Table Of Contents

Previous topic

Python, π and functional programming

Next topic

One application, multiple languages

This Page

Connecting Python and C, using multiples cores

The second part of this article Python, π and functional programming, shows a few techniques available to the Python programmer to accelerate a code. The previous implementation is adapted to use efficiently the many processors and cores available on a host. Then the critical path that crunches numbers are rewritten in C, because this language is very good at this. Finally, a better mathematical method is used which is faster by several orders of magnitude.

Processes for multicore

It is interesting to note that all the previous scripts run on only one core even if the host features many processors and cores. Python makes it easy with the multiprocessing module to run functions into their own separate system process which are dispatched by the kernel on the available processors and cores.

In the following version of the script, four processes will be run, each handling a fourth of the requested iterations. Each process is created by providing a function to be run and a list of arguments.

The multiprocessing make the Queue available which is reachable by each processes and safe for concurrent read and write access.

An anonymous function which computes pi and writes the approximation to such a Queue instance is given as the function to be run by each processes. In this implementation, the π approximation is the mean of the approximations found in the queue.

def pi(n):
    somme=0
    for i in xrange(n):
        if sqrt( uniform(-1,1)**2 + uniform(-1,1)**2 ) < 1:
            somme+=1
    return 4*float(somme)/n 

n = int( sys.argv[1] )

from multiprocessing import Process, Queue
processes, q, numproc = (), Queue(), 4
for _ in range(numproc):
    processes.append(Process(target = lambda n:q.put(pi(n)),
                             args   = (n/numproc,))) 
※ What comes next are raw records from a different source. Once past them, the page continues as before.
-- ==== Sys2Proof/Syntax.lean ====
section
/-! DEFINITION. The commands of the block: one constructor of Instr per row of spec/opcode_table.json, and the types of
their operands. -/

namespace Sys2Proof

/-- The requester classes of R49. -/
inductive Cls where
  | host | fwp | fwc | fwl | fws | rack | dbg
deriving DecidableEq, Repr

/-- The clock domains with a PLL (R23); Carapace's oscillator is not among them. -/
inductive ClkDomain where
  | tb | krm | fab | nt | bk | lnk | fw
deriving DecidableEq, Repr

/-- The strap pins of R33. -/
structure StrapPins where
  shdn  : BitVec 2
  fan   : BitVec 2
  hostc : BitVec 2
  feed  : BitVec 2
  crit  : BitVec 2
  i3c   : BitVec 2
  xspi  : Bool
  tap   : Bool
deriving DecidableEq, Repr

/-- A physical Kermes core, 0-35 (R110). -/
abbrev PhysCore := Fin 36
/-- A quadrant, 0-3 (R110). -/
abbrev Quad := Fin 4
/-- A vector register V0-V31 (R113). -/
abbrev VReg := Fin 32
/-- An accumulator row 0-63 (R113). -/
abbrev AccRow := Fin 64
/-- A Silk port, and the accelerator behind it, 0-7 (R271). -/
abbrev Port := Fin 8
/-- A receipt queue index, 0-1,048,575 (R228). -/
abbrev Queue := BitVec 20
/-- A Carapace branch: ACC0-ACC7 = 0-7, HOST = 8, FANA = 9, FANB = 10, AUXN = 11 (R7). -/
abbrev Branch := Fin 12
/-- A fan channel, 0-15 (R402). -/
abbrev FanChan := Fin 16
/-- A thermistor TH0-TH31 (R407). -/
abbrev Therm := Fin 32
/-- A drip rope, 0-3 (R410). -/
abbrev Rope := Fin 4
/-- A rack port, 0-1 (R329). -/
abbrev RackPort := Fin 2
/-- A control-state memory, by its index in INT_REMAP_STAT (R193). -/
abbrev CtrlMem := Fin 4

/-- AOP of a DPU slot or VACC (R117): what a contribution does to its row. -/
inductive AccOp where
  | none | init | add
deriving DecidableEq, Repr

/-- An address-generator operand: the generator and whether it steps (R124). -/
structure AgRef where
  ag   : Fin 8
  step : Bool
deriving DecidableEq, Repr

/-- One DPU operand: its data generator and its scale generator. -/
structure DpuSrc where
  data  : AgRef
  scale : AgRef
deriving DecidableEq, Repr

/-- The fields of a DPU slot (R117): format table entry, operands, accumulator operation and row. -/
structure DpuOp where
  fmt : Fin 8
  a   : DpuSrc
  b   : DpuSrc
  aop : AccOp
  row : AccRow
deriving DecidableEq, Repr

/-- The scaled formats, codes 0x0-0x5 of R69. -/
inductive ScaledFmt where
  | e4m3 | e5m2 | e3m2 | e2m3 | e2m1 | int8
deriving DecidableEq, Repr

/-- The 16-bit element formats of LDH and STH (R98). -/
inductive HalfFmt where
  | bf16 | binary16
deriving DecidableEq, Repr

/-- Fence causes of a core that hardware finds (R156). -/
inductive FenceCause where
  | seqParity | ctrlUe | sramHard | selftest | overcurrent | fused
deriving DecidableEq, Repr

/-- A tier channel: near stack or bulk channel (R198). -/
inductive TierChan where
  | near (s : Fin 6)
  | bulk (c : Fin 24)
deriving DecidableEq, Repr

/-- Bits of stored data that a fault outside the machine has flipped (R174, R176-R178): in an 8-byte block of a core's SRAM,
data bit c of byte r at 8r + c, P_r at 64 + r, Q_c at 72 + c; in a tier line, symbol j of codeword k at 80k + 8j. -/
inductive Upset where
  | sram (core : PhysCore) (block : BitVec 22) (bits : BitVec 80)
  | line (line : BitVec 42) (bits : BitVec 640)
deriving DecidableEq, Repr

/-- The BAR of a host read of memory: device memory, or the doorbells (R310, R233). -/
inductive MemBar where
  | bar2 | bar4
deriving DecidableEq, Repr

/-- A doorbell: the queue page written, the size accepted, and the value's fields (R233). -/
structure Doorbell where
  q      : Queue
  sizeOk : Bool
  value  : DWord
deriving DecidableEq, Repr

/-- A transaction unit of a Silk port (R274). -/
structure SilkUnit where
  typ     : Byte
  flags   : Byte
  len     : Half
  tag     : Half
  pmask   : Byte
  rsv     : Byte
  arg     : DWord
  payload : List Byte
deriving DecidableEq, Repr

/-- What the host's configuration space accesses have set in the function: the bits and registers the spec names (R305, R307,
R309, R313). -/
structure PciCfg where
  busMaster    : Bool := false
  msixEnable   : Bool := false
  functionMask : Bool := false
  /-- base addresses of BAR0, BAR2 and BAR4 -/
  bars         : List DWord := []
deriving DecidableEq, Repr

/-- The page a stop command enters by: HST_STOP or RCK_STOP (R327). -/
inductive StopPath where
  | host | rack
deriving DecidableEq, Repr

/-- The numeric effecters of R331. -/
inductive Effecter where
  | rackCap | rackPreset
deriving DecidableEq, Repr

/-- The two feeds (R342). -/
inductive Feed where
  | a | b
deriving DecidableEq, Repr

/-- Readings of one branch in a Carapace sample, in the units of its registers: 0.1 A, mV, 10 mV, 10 mV (R341), and its
NTC in 1/16 C, none where it reads open or short (R360). -/
structure BranchSample where
  i       : Nat
  vds     : Nat
  vout    : Nat
  vgs     : Nat
  ntc     : Option Int
deriving DecidableEq, Repr

/-- Readings of one feed in a Carapace sample (R341). -/
structure FeedSample where
  i   : Nat
  vin : Nat
  vgs : Nat
deriving DecidableEq, Repr

/-- One Carapace sample (R341). `gapUs`: where a transfer's gap ends in it, how many us of that gap lie before its first
sample and after its last one with V_GS below 9 V (R344). -/
structure CrpSample where
  branches : List BranchSample
  feedA    : FeedSample
  feedB    : FeedSample
  vbus     : Nat
  gapUs    : Fin 5 := 2
deriving DecidableEq, Repr

/-- What commissioning found of one channel: the speed at 100%, rpm, and the duties that hold a quarter, half and three
quarters of it, 0.1% (R405). -/
structure CommissPoint where
  chan : FanChan
  sMax : Nat
  d25  : Nat
  d50  : Nat
  d75  : Nat
deriving DecidableEq, Repr

/-- One thermistor conversion: resistance in ohms and temperature in 1/16 C (R407). -/
structure ThReading where
  th   : Therm
  ohms : Nat
  temp : Int
deriving DecidableEq, Repr

/-- One drip-rope reading: resistance in 0.1 kilo-ohms (R410). -/
structure DripReading where
  rope : Rope
  res  : Nat
deriving DecidableEq, Repr

/-- One Sepia sample: kind, the mean over the second in the kind's unit, and the lowest and highest reading in it with the
operating times at which they were read, ms (R451, R455). -/
structure SepSample where
  kind  : Fin 19
  value : Int
  low   : Int
  lowAt : Nat
  high  : Int
  highAt : Nat
deriving DecidableEq, Repr

/-- A tier channel that fails when MAIN rises: training or module identity (R172). -/
structure ChanFail where
  chan     : TierChan
  identity : Bool
deriving DecidableEq, Repr

/-- A temperature reading of a tier channel, 1/16 C (R170). -/
structure TierTemp where
  chan : TierChan
  temp : BitVec 16
deriving DecidableEq, Repr

/-- The four firmware cores (R419). -/
inductive FwCore where
  | power | climate | link | ledger
deriving DecidableEq, Repr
for p in processes: p.start()
for p in processes: p.join()  

subprocess_results = [ q.get() for _ in range(q.qsize())]
print "with 4 processes, Pi = %s" %(
    sum(subprocess_results)/len(subprocess_results))

Let’s time this version:

~$ test_it ./procedural_with_processes.py
   For 200000 points,        with 4 processes, Pi = 3.13968
      duration: 0.27 seconds
   For 1000000 points,       with 4 processes, Pi = 3.141212
      duration: 1.08 seconds
   For 5000000 points,       with 4 processes, Pi = 3.1419328
      duration: 5.12 seconds

The durations are exactly halved when compared to procedural.py, the two cores of the Intel Core 2 Duo, on which this article is edited, were effectively used.

Number crunching in C

Python code is transformed, by the Python interpreter, on execution into byte compiled code, which is composed of commands interpreted by the Python virtual machine. The Python virtual machine is a compiled software written in C which directly talks to the processor. For some demanding computing uses, such as this approximation of π, this two step process: interpretation first, and execution second, is suboptimal this is why it is desirable to write extensions directly in C.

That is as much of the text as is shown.